Posted by jkbradley <gi...@git.apache.org>.
Github user jkbradley commented on a diff in the pull request:

    https://github.com/apache/spark/pull/9413#discussion_r44046160
  
    --- Diff: mllib/src/main/scala/org/apache/spark/ml/regression/LinearRegression.scala ---
    @@ -474,6 +487,75 @@ class LinearRegressionSummary private[regression] (
         predictions.select(t(col(predictionCol), col(labelCol)).as("residuals"))
       }
     
    +  /** Number of instances in DataFrame predictions */
    +  lazy val numInstances: Long = predictions.count()
    +
    +  /** Degrees of freedom */
    +  private val degreesOfFreedom: Long = if (model.getFitIntercept) {
    +    numInstances - model.coefficients.size - 1
    +  } else {
    +    numInstances - model.coefficients.size
    +  }
    +
    +  /**
    +   * The weighted residuals, the usual residuals rescaled by
    +   * the square root of the instance weights.
    +   */
    +  lazy val devianceResiduals: Array[Double] = {
    +    val weighted = if (model.getWeightCol.isEmpty) lit(1.0) else sqrt(col(model.getWeightCol))
    +    val dr = predictions.select(col(model.getLabelCol).minus(col(model.getPredictionCol))
    +      .multiply(weighted).as("weightedResiduals"))

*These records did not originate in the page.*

-- ==== Sys2Proof/Machine/Effects.lean ====
section
/-! DEFINITION. The events that the steps of the machine make (R139, R142, R143, R149, R152 to R154, R158, R194, R214, R215,
R228, R236, R244, R276, R318, R396, R398, R410 to R415). An instruction makes its events when it is performed: at its issue, later
where it stands behind older ones, or again for the lanes that a fault has left; a lane that faults makes none. Its place in the
program order of its threads is the number of its record, which rises with issue; that of an event of an agent is the serial
number of its step. What only the whole execution tells, it fills in: the batch that seals a copy, the number of a signing round,
the place at which a flag has been waited for, how often a context has been halted and what its parts were called before (log 65
gives the orders and scopes that the spec leaves open). -/
namespace Sys2Proof.Machine

/-! ## Bytes -/

/-- Bytes that an access touches, and whether they lie on a page of cacheability dev. -/
structure Site where
  bytes : List Loc
  dev   : Bool
  deriving DecidableEq, Repr

def Site.none : Site := { bytes := [], dev := false }

/-- `n` bytes behind a target. -/
def Target.locs (t : Target) (n : Nat) : List Loc :=
  (List.range n).map (fun i => match t with
    | .mem loc => .mem (loc + i)
    | .peer pa => .far (pa + i)
    | .dev off => .port (off + i))

/-- `n` bytes of global memory; none of them where the access fails. -/
def State.siteG (s : State) (core : Option Nat) (cid ea n : Nat) (k : XKind) : Site :=
  match (s.accessG core cid ea n k).2 with
  | .ok t => { bytes := t.locs n, dev := match s.walk cid ea with | .ok e => pteCache e.pte == 3 | .error _ => false }
  | .error _ => .none

/-- `n` bytes of the store of a workgroup, as its groups on a core see it. -/
def State.siteS (s : State) (wid core a n : Nat) : Site :=
  { bytes := (List.range n).filterMap (fun i => match s.storeAt wid core (a + i) with
      | some (.pad b) => some (.store wid b)
      | some (.win o r l b) => some (.window o (128 * r + 4 * l + b))
      | Option.none => Option.none),
    dev := false }

/-- `n` bytes of physical memory, each by its own place: a granule of 4 KiB ends in the stack of the next (R7). -/
def State.siteP (s : State) (pa n : Nat) : Site :=
  { bytes := (List.range n).filterMap (fun i => match s.target (pa + i) with
      | some (.mem loc) => some (.mem loc)
      | _ => Option.none),
    dev := false }

/-- The sixteen bytes of a weir. -/
def weirSite (wid a : Nat) : Site := { bytes := (List.range 16).map (fun i => .store wid (a + i)), dev := false }

/-- [a, a + n) cut at multiples of `w`: engine accesses are single-copy atomic in each aligned word (R139). -/
def spans (w : Nat) : Nat → Nat → Nat → List (Nat × Nat)
  | 0, _, _ => []
  | fuel + 1, a, n => if n = 0 then [] else
    let k := min n (w - a % w)
    (a, k) :: spans w fuel (a + k) (n - k)
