/-- A word with no active thread still issues: it completes at once, and its threads go on past it; no register, no
flag and no byte of memory changes. `SIGN` is the one exception (R49). -/
def Obligations.NoActiveThread : Prop := ∀ (s : State) (i : Instr) (c : Ctl), i.ctl? = some c → s.Issues i →
  s.active c = 0 → (∀ k a, i ≠ .sign c k a) → risingK s.groups = true →
  exec i s = .next (s.advance s.cur s.iset)
    ∧ (s.Inside → Frame s (s.advance s.cur s.iset) ∧ SameRegs s (s.advance s.cur s.iset)
      ∧ (∀ n, (s.advance s.cur s.iset).g.flagOf n = s.g.flagOf n) ∧ (s.advance s.cur s.iset).mem = s.mem)

/-- `EXIT` ends the active threads, which never issue again; the others go on. Registers, flags and memory stand, where
no round of a convergence register collects one of the lanes (R15, R208, R334, R335). -/
def Obligations.Exit : Prop := ∀ (s : State) (c : Ctl), s.Issues (.exit c) → s.Inside →
  (∀ k, k < 8 → (s.conv s.g.wid k).state = .collecting → (s.conv s.g.wid k).owner = s.g.grpid →
    (s.conv s.g.wid k).declared &&& s.active c = 0) →
  ∃ t, exec (.exit c) s = .next t ∧ t = { s with groups := t.groups }
    ∧ (∀ gid, gid ≠ s.cur → findK t.groups gid = findK s.groups gid)
    ∧ t.g = { s.g with threads := t.g.threads }
    ∧ (∀ l, l < s.g.threads.length → bitOf (s.active c) l = true →
        (t.g.th l).exited = true ∧ (t.g.th l).held = .no ∧ (t.g.th l).pc = (s.g.th l).pc)
    ∧ ∀ l, l < s.g.threads.length → bitOf (s.active c) l = false →
        (t.g.th l).exited = (s.g.th l).exited
        ∧ (t.g.th l).pc = if bitOf s.iset l then (s.g.th l).pc + 8 else (s.g.th l).pc

/-- `BRK` and `TRAP` with an active thread take their exception: every thread of the issue set stands past the word, the
workgroup is suspended, and the record names the active lanes and carries the immediate; without an active thread they
only advance. Registers and flags stand (R246, R328, R404). -/
def Obligations.BreakpointAndTrap : Prop := ∀ (s : State) (c : Ctl) (imm : BitVec 20) (trap : Bool),
  let i := if trap then Instr.trap c imm else .brk c imm
  s.Issues i → s.Inside → s.Owned s.cur → ∃ t, exec i s = .next t ∧ SameRegs s t
    ∧ (∀ n, t.g.flagOf n = s.g.flagOf n) ∧ t.mem = s.mem
    ∧ (∀ l, l < s.g.threads.length →
        (t.g.th l).pc = if bitOf s.iset l then (s.g.th l).pc + 8 else (s.g.th l).pc)
    ∧ (if s.active c = 0 then t.ctxs = s.ctxs ∧ t.wgs = s.wgs
      else Faulted s t s.cur
        { code := if trap then Code.trap else Code.breakpoint, pc := s.issuePc, addr := 0, lanes := s.active c,
          detail := imm.toNat, word := wordOf i } (.done s.cur))

/-- The word faults of R70, in their order, suspend the workgroup of a group outside a trial with a record of the whole
issue set, which stands at the word: nothing else changes. Opcode 0x00 and every reserved opcode, whatever the other bits
of the word, are no instruction, and a word that is none and a word with a refused field are ILLEGAL_OPCODE; of MLDA and
MSTA a tile past the allotment is found before a refused descriptor register and gives REG_RANGE (R369; log 53, DEDUCED). A
transfer to a word of zeros gives BAD_TARGET (R68, R70, R246). -/
def Obligations.WordFaults : Prop := (∀ (s : State) (i : Instr) (code : Nat),
  eventOnly i = false → s.hasGroup s.cur = true → s.Owned s.cur → s.g.inTrial s.ilane = false →
  s.wordFault i = some code →
  ∃ t, exec i s = .next t ∧ SameRegs s t ∧ t.mem = s.mem ∧ (∀ n, t.g.flagOf n = s.g.flagOf n)
    ∧ (∀ l, l < s.g.threads.length → (t.g.th l).pc = (s.g.th l).pc)
    ∧ Faulted s t s.cur
        { code := code, pc := s.issuePc, addr := 0, lanes := s.iset, detail := 0, word := wordOf i }
        (.word s.cur s.iset)
    ∧ (illegalWord i = true → badPairTile (wordOf i) = none → code = Code.illegal)
    ∧ ∀ n, illegalWord i = true → badPairTile (wordOf i) = some n →
        code = if (s.regOf s.cur).rcb.tiles ≤ n then Code.regRange else Code.illegal)
  ∧ (∀ (s : State) (w : Word), s.hasGroup s.cur = true → s.Owned s.cur → s.g.inTrial s.ilane = false →
    let code := match badPairTile w with
      | some n => if (s.regOf s.cur).rcb.tiles ≤ n then Code.regRange else Code.illegal
      | none => Code.illegal
    ∃ t, exec (.reservedOpcode w) s = .next t
      ∧ Faulted s t s.cur
          { code := code, pc := s.issuePc, addr := 0, lanes := s.iset, detail := 0, word := w }
          (.word s.cur s.iset))
  ∧ (∀ w : Word, let op := (w.extractLsb' 56 8).toNat
    (op = 0 ∨ op ∈ [0x0D, 0x0E, 0x0F, 0x2F, 0x34, 0x35, 0x36, 0x37, 0x4F, 0x5A, 0x5B, 0x5C, 0x5D, 0x5E, 0x5F, 0x7F, 0x8D, 0x8E,
        0x8F, 0xA5, 0xA6, 0xA7] ∨ 0xA8 ≤ op ∧ op ≤ 0xEF) →
      (match decodeWord w with
        | .error _ => true
        | .ok _ => false) = true ∧ badPairTile w = none)
  ∧ ∀ (s q : State) (gid l : Nat) (a : Word) (call : Bool), ((s.grp gid).th l).trial = none →
    a.toNat < 2 ^ 54 → a.toNat % 8 = 0 → s.revokedAt (s.cidOf gid) a.toNat = false →
    s.trialSeg (s.cidOf gid) a.toNat = none → s.fetchWord (s.grp gid).core (s.cidOf gid) a.toNat = (q, .ok 0) →
    s.transferInto gid l a call = (q, some Code.badTarget)

/-- `ROLE` of a declared role, with no thread waiting for another role: the active threads wait, the others go on, and the
issue stands recorded (R43, R386). -/
def Obligations.RoleWaits : Prop := ∀ (s : State) (c : Ctl) (n : BitVec 2), s.Issues (.role c n) → s.Inside →
  n.toNat ≤ (s.regOf s.cur).rcb.roles.length →
  (∀ l k p, l < 32 → (s.g.th l).held = .role k p → (s.g.th l).exited = false → k = n.toNat) →
  ∃ t, exec (.role c n) s = .next t ∧ Charged s t c ∧ Recorded s t (.role c n) c .role ∧ SameRegs s t ∧ t.mem = s.mem
    ∧ ∀ l, l < s.g.threads.length → t.g.th l =
        if bitOf (s.active c) l then { s.g.th l with held := .role n.toNat s.nextId }
        else if bitOf s.iset l then { s.g.th l with pc := (s.g.th l).pc + 8 } else s.g.th l

/-! ## Trials -/

/-- `TRY` in which every active lane passes the checks, as where every window is well-formed and headers of kind 10 stand in
trial segments at the targets: the lanes stand at the first word of their candidate with the
allowance of the operand, at most 0xFFFFFF, and the record waits for their return; guarded-off lanes go on (R267, R268).
`TRET` of lanes with an allowance left ends the trial of its active lanes with cause 0: each goes on at the word after its
TRY, its result pair holding the words it executed, this one counted (log 30, DEDUCED), and the value of the operand; every
other register stands in every lane (R268, R269, R405).
Where a trial lane of the issue set has no allowance left, the word is not executed, TRET no more than any other: such lanes
return with cause 1, the pair holding the words executed and the offset of that word from the first byte of the segment; the
other lanes stand at the word, and every other register stands (R269, R271). -/
def Obligations.Trials : Prop :=
  (∀ (s : State) (c : Ctl) (d a : VR) (b : SR),
  let i := Instr.tryT c d a b
  let ops : Ops := { a := s.srcs true (.v a), b := s.srcs true (.s b), c := laneList.map (s.ownRead s.cur .win) }
  let rest := s.iset &&& ~~~(s.active c)
  let r := ((s.startPend i c (s.active c) .inTrial ops).advance s.cur rest).tryLanes s.cur s.nextId d.val c.set.toNat ops
    (lanesOf (s.active c)) 0 []
  s.Issues i → s.Inside → (∀ l, bitOf (s.active c) l = true → l < s.g.threads.length) →
  ((∃ leaf loc, s.HeadersAt (some 2) true (s.active c) (s.src true (.v a)) leaf loc
      ∧ ∀ l, bitOf (s.active c) l = true → windowOk (s.ownRead s.cur .win l) = true)
    ∨ r.2 = (0, [])) →
  (∀ p ∈ s.g.pending, p.id ≠ s.nextId) →
  ∃ t, exec i s = .next t ∧ Charged s t c ∧ Recorded s t i c .inTrial ∧ t.mem = r.1.mem
    ∧ (∀ leaf loc, s.HeadersAt (some 2) true (s.active c) (s.src true (.v a)) leaf loc → SameMemory s t)
    ∧ SameRegs s t
    ∧ ∀ l, bitOf (s.active c) l = true → t.g.inTrial l = true
      ∧ (t.g.th l).pc = s.src true (.v a) l + 8 ∧ (t.g.th l).hdr = s.src true (.v a) l
      ∧ (t.g.th l).allow = min (s.src false (.s b) l).toNat 0xFFFFFF)
  ∧ ((∀ (s : State) (c : Ctl) (a : Reg),
  let i := Instr.tret c a
  s.hasGroup s.cur = true → s.wordFault i = none → s.g.inTrial s.ilane = true → bitOf s.iset s.ilane = true →
  (∀ l, bitOf s.iset l = true → l < s.g.threads.length ∧ ∃ tr, (s.g.th l).trial = some tr ∧ vtop i ≤ 8 * tr.vlim
    ∧ 0 < (s.g.th l).allow
    ∧ namesOwnFlag c (s.g.th l) = false ∧ tr.ret ≠ tr.homeHdr + wordN ((tr.homeLen + 1) * 8)
    ∧ ∀ p ∈ s.g.pending, p.id = tr.pend → p.dead = []) →
  c.u = false → s.Inside →
  ∃ t, exec i s = .next t ∧ t.mem = s.mem
    ∧ (∀ k l, l < 32 → (∀ tr, bitOf (s.active c) l = true → (s.g.th l).trial = some tr →
        k ≠ .v tr.outReg ∧ k ≠ .v (tr.outReg + 1)) → t.g.rawKey k l = s.g.rawKey k l)
    ∧ ∀ l tr, bitOf (s.active c) l = true → (s.g.th l).trial = some tr →
      (t.g.th l).trial = none ∧ (t.g.th l).pc = tr.ret ∧ (t.g.th l).hdr = tr.homeHdr
      ∧ t.g.rawV tr.outReg l = BitVec.ofNat 32 ((tr.start - ((s.g.th l).allow - 1)) * 256)
      ∧ t.g.rawV (tr.outReg + 1) l = (s.src false a l).setWidth 32)
  ∧ (∀ (s : State) (gid : Nat),
  let g := s.grp gid
  let m := filterLanes s.iset (fun l => g.inTrial l && (g.th l).allow == 0)
  s.hasGroup gid = true →
  (∀ l tr, bitOf m l = true → (g.th l).trial = some tr →
    (g.th l).entering = none ∧ tr.ret ≠ tr.homeHdr + wordN ((tr.homeLen + 1) * 8)
    ∧ ∀ p ∈ g.pending, p.id = tr.pend → p.dead = []) →
  ∃ t, exec (.allowanceSpent gid) s = .next t ∧ t.mem = s.mem
    ∧ (∀ l, l < g.threads.length → bitOf m l = false → (t.grp gid).th l = g.th l)
    ∧ (∀ k l, l < 32 → (∀ tr, bitOf m l = true → (g.th l).trial = some tr → k ≠ .v tr.outReg ∧ k ≠ .v (tr.outReg + 1)) →
        (t.grp gid).rawKey k l = g.rawKey k l)
    ∧ ∀ l tr, bitOf m l = true → l < g.threads.length → (g.th l).trial = some tr →
      ((t.grp gid).th l).trial = none ∧ ((t.grp gid).th l).pc = tr.ret ∧ ((t.grp gid).th l).hdr = tr.homeHdr
      ∧ (t.grp gid).rawV tr.outReg l = BitVec.ofNat 32 (tr.start * 256 + 1)
      ∧ (t.grp gid).rawV (tr.outReg + 1) l = ((g.th l).pc - tr.segBase).setWidth 32)
  ∧ ∀ (s : State) (gid l k stall : Nat) (set : LaneMask), k < 32 → bitOf set k = true → (s.grp gid).inTrial k = true →
    ((s.grp gid).th k).allow = 0 → s.dueHold gid (s.atPort gid l set none stall).cycle = none →
    s.issueFrom gid l set stall = exec (.allowanceSpent gid) (s.atPort gid l set none stall))


/-! ## Memory -/

/-- An access of a lane outside a trial: a misaligned address faults MISALIGNED and a global one outside the space
ADDR_RANGE, before any translation; a global read gives the bytes of the translated address in little-endian order, a
read of the store the bytes there, and one past what the workgroup sees STORE_RANGE (R114, R117, R128, R243).
`LD` whose every lane can read its address: the lanes read one after another at base + offset * size, the register
gets the zero-extended value, and memory stands but for accessed bits of the leaf entries that the reads walk (R114,
R128, R361, R362). Where every lane's access is plain, and of the store within the scratchpad, they complete with the bytes
that memory, the constant block or the scratchpad holds, and no byte of memory changes. That an access of the constant block
is bounded by the size of its object's file and is read through the translation is the model's choice (log 35). -/
def Obligations.LoadsAndAccesses : Prop :=
  (∀ (s : State) (gid l ea n : Nat) (sp : Space) (bs : List Byte) (due : Due),
  ((s.grp gid).th l).trial = none → 0 < n → bs.length = n →
  (ea % n ≠ 0 → s.laneLoad gid l sp ea n = (s, .error Code.misaligned)
    ∧ s.laneStore gid l sp ea bs due = (s, .error Code.misaligned))
  ∧ (ea % n = 0 →
    (2 ^ 54 ≤ ea → s.laneLoad gid l .g ea n = (s, .error Code.addrRange)
      ∧ s.laneStore gid l .g ea bs due = (s, .error Code.addrRange))
    ∧ (∀ q m, s.accessG (some (s.grp gid).core) (s.cidOf gid) ea n .read = (q, .ok (.mem m)) → q.poisoned m n = false →
        s.laneLoad gid l .g ea n = (q, .ok (natLE (q.bytesAt m n))))
    ∧ (∀ q m, s.accessG (some (s.grp gid).core) (s.cidOf gid) ea n .read = (q, .ok (.mem m)) → q.poisoned m n = true →
        s.laneLoad gid l .g ea n = (q, .error Code.memUncorrectable))
    ∧ (s.storeVisible gid ea n = false → s.laneLoad gid l .s ea n = (s, .error Code.storeRange)
        ∧ s.laneStore gid l .s ea bs due = (s, .error Code.storeRange))
    ∧ (ea + n ≤ s.spBytes (s.wgOf gid) →
        s.laneLoad gid l .s ea n = (s, .ok (natLE ((List.range n).map (fun j => (s.wgOf gid).padByte (ea + j))))))
    ∧ s.laneStore gid l .k ea bs due = (s, .error Code.accessDenied)))
  ∧ (∀ (s : State) (c : Ctl) (sp : Space) (z : Size) (o : Ord) (sc : Scope) (d a : Reg)
    (off : BitVec 11) (x : Nat → Nat),
  let i := Instr.ld c sp z o sc d a off
  let n := sizeBytes z
  let ops : Ops := { a := s.bases a, b := [], c := [] }
  let lanes := actLanes c (s.active c) s.ilane
  let q := State.turnOf (ldLane sp z d off s.cur ops s.nextId) lanes (s.begun i c ops)
  let ea (l : Nat) : Nat := (effAddr (nth (s.bases a) 0 l) off n).toNat
  let walked (l loc : Nat) : Prop := match sp with
    | .g => (q l).marks (s.cidOf s.cur) (ea l) loc
    | .k => ∃ b, s.constBlock s.cur = some b ∧ (q l).marks (s.cidOf s.cur) (b.1 + ea l) loc
    | .s => False
  s.Issues i → s.Inside → (∀ l ∈ lanes, ((q l).laneLoad s.cur l sp (ea l) n).2 = .ok (x l)) →
  ∃ t, exec i s = .next t ∧ MemFrame s t i c ∧ SameOthers s t
    ∧ Holds t d (z == .b64) (s.active c) s.ilane (fun l => wordN (x l)) ∧ OnlyWrites s t d (z == .b64) (s.active c)
    ∧ ∀ loc, (s.active c ≠ 0 → ∀ l ∈ lanes, ¬walked l loc) → t.byteAt loc = s.byteAt loc)
  ∧ (∀ (s : State) (c : Ctl) (sp : Space) (z : Size) (o : Ord) (sc : Scope) (d a : Reg) (off : BitVec 11)
    (leaf : Nat → TlbEnt) (loc : Nat → Nat),
  let i := Instr.ld c sp z o sc d a off
  let n := sizeBytes z
  let lanes := actLanes c (s.active c) s.ilane
  let ea (l : Nat) : Nat := (effAddr (nth (s.bases a) 0 l) off n).toNat
  let base : Nat := match sp, s.constBlock s.cur with
    | .k, some b => b.1
    | _, _ => 0
  let bytes (l : Nat) : List Byte := match sp with
    | .s => (List.range n).map (fun j => (s.wgOf s.cur).padByte (ea l + j))
    | _ => s.bytesAt (loc (base + ea l)) n
  s.Issues i → s.Inside → (∀ l ∈ lanes, s.g.inTrial l = false ∧ ea l % n = 0 ∧ match sp with
    | .g => True
    | .s => ea l + n ≤ s.spBytes (s.wgOf s.cur)
    | .k => ∃ b, s.constBlock s.cur = some b ∧ ea l < b.2 ∧ ea l < 2 ^ 32) →
  (sp ≠ .s → s.Plain (some s.g.core) (s.cidOf s.cur) n .read (lanes.map (fun l => base + ea l)) leaf loc) →
  ∃ t, exec i s = .next t ∧ MemFrame s t i c ∧ SameOthers s t
    ∧ Holds t d (z == .b64) (s.active c) s.ilane (fun l => wordN (natLE (bytes l)))
    ∧ OnlyWrites s t d (z == .b64) (s.active c) ∧ SameMemory s t)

    +      .select(min(col("weightedResiduals")).as("min"), max(col("weightedResiduals")).as("max"))
    +      .first()
    +    Array(dr.getDouble(0), dr.getDouble(1))
    +  }
    +
    +  /**
    +   * Standard error of estimated coefficients.
    +   * Note that standard error of estimated intercept is not supported currently.
    +   */
    +  lazy val coefficientStandardErrors: Array[Double] = {
    --- End diff --
    
    Should we return a Vector (to match the type of coefficients)?  Same for tValues and pValues.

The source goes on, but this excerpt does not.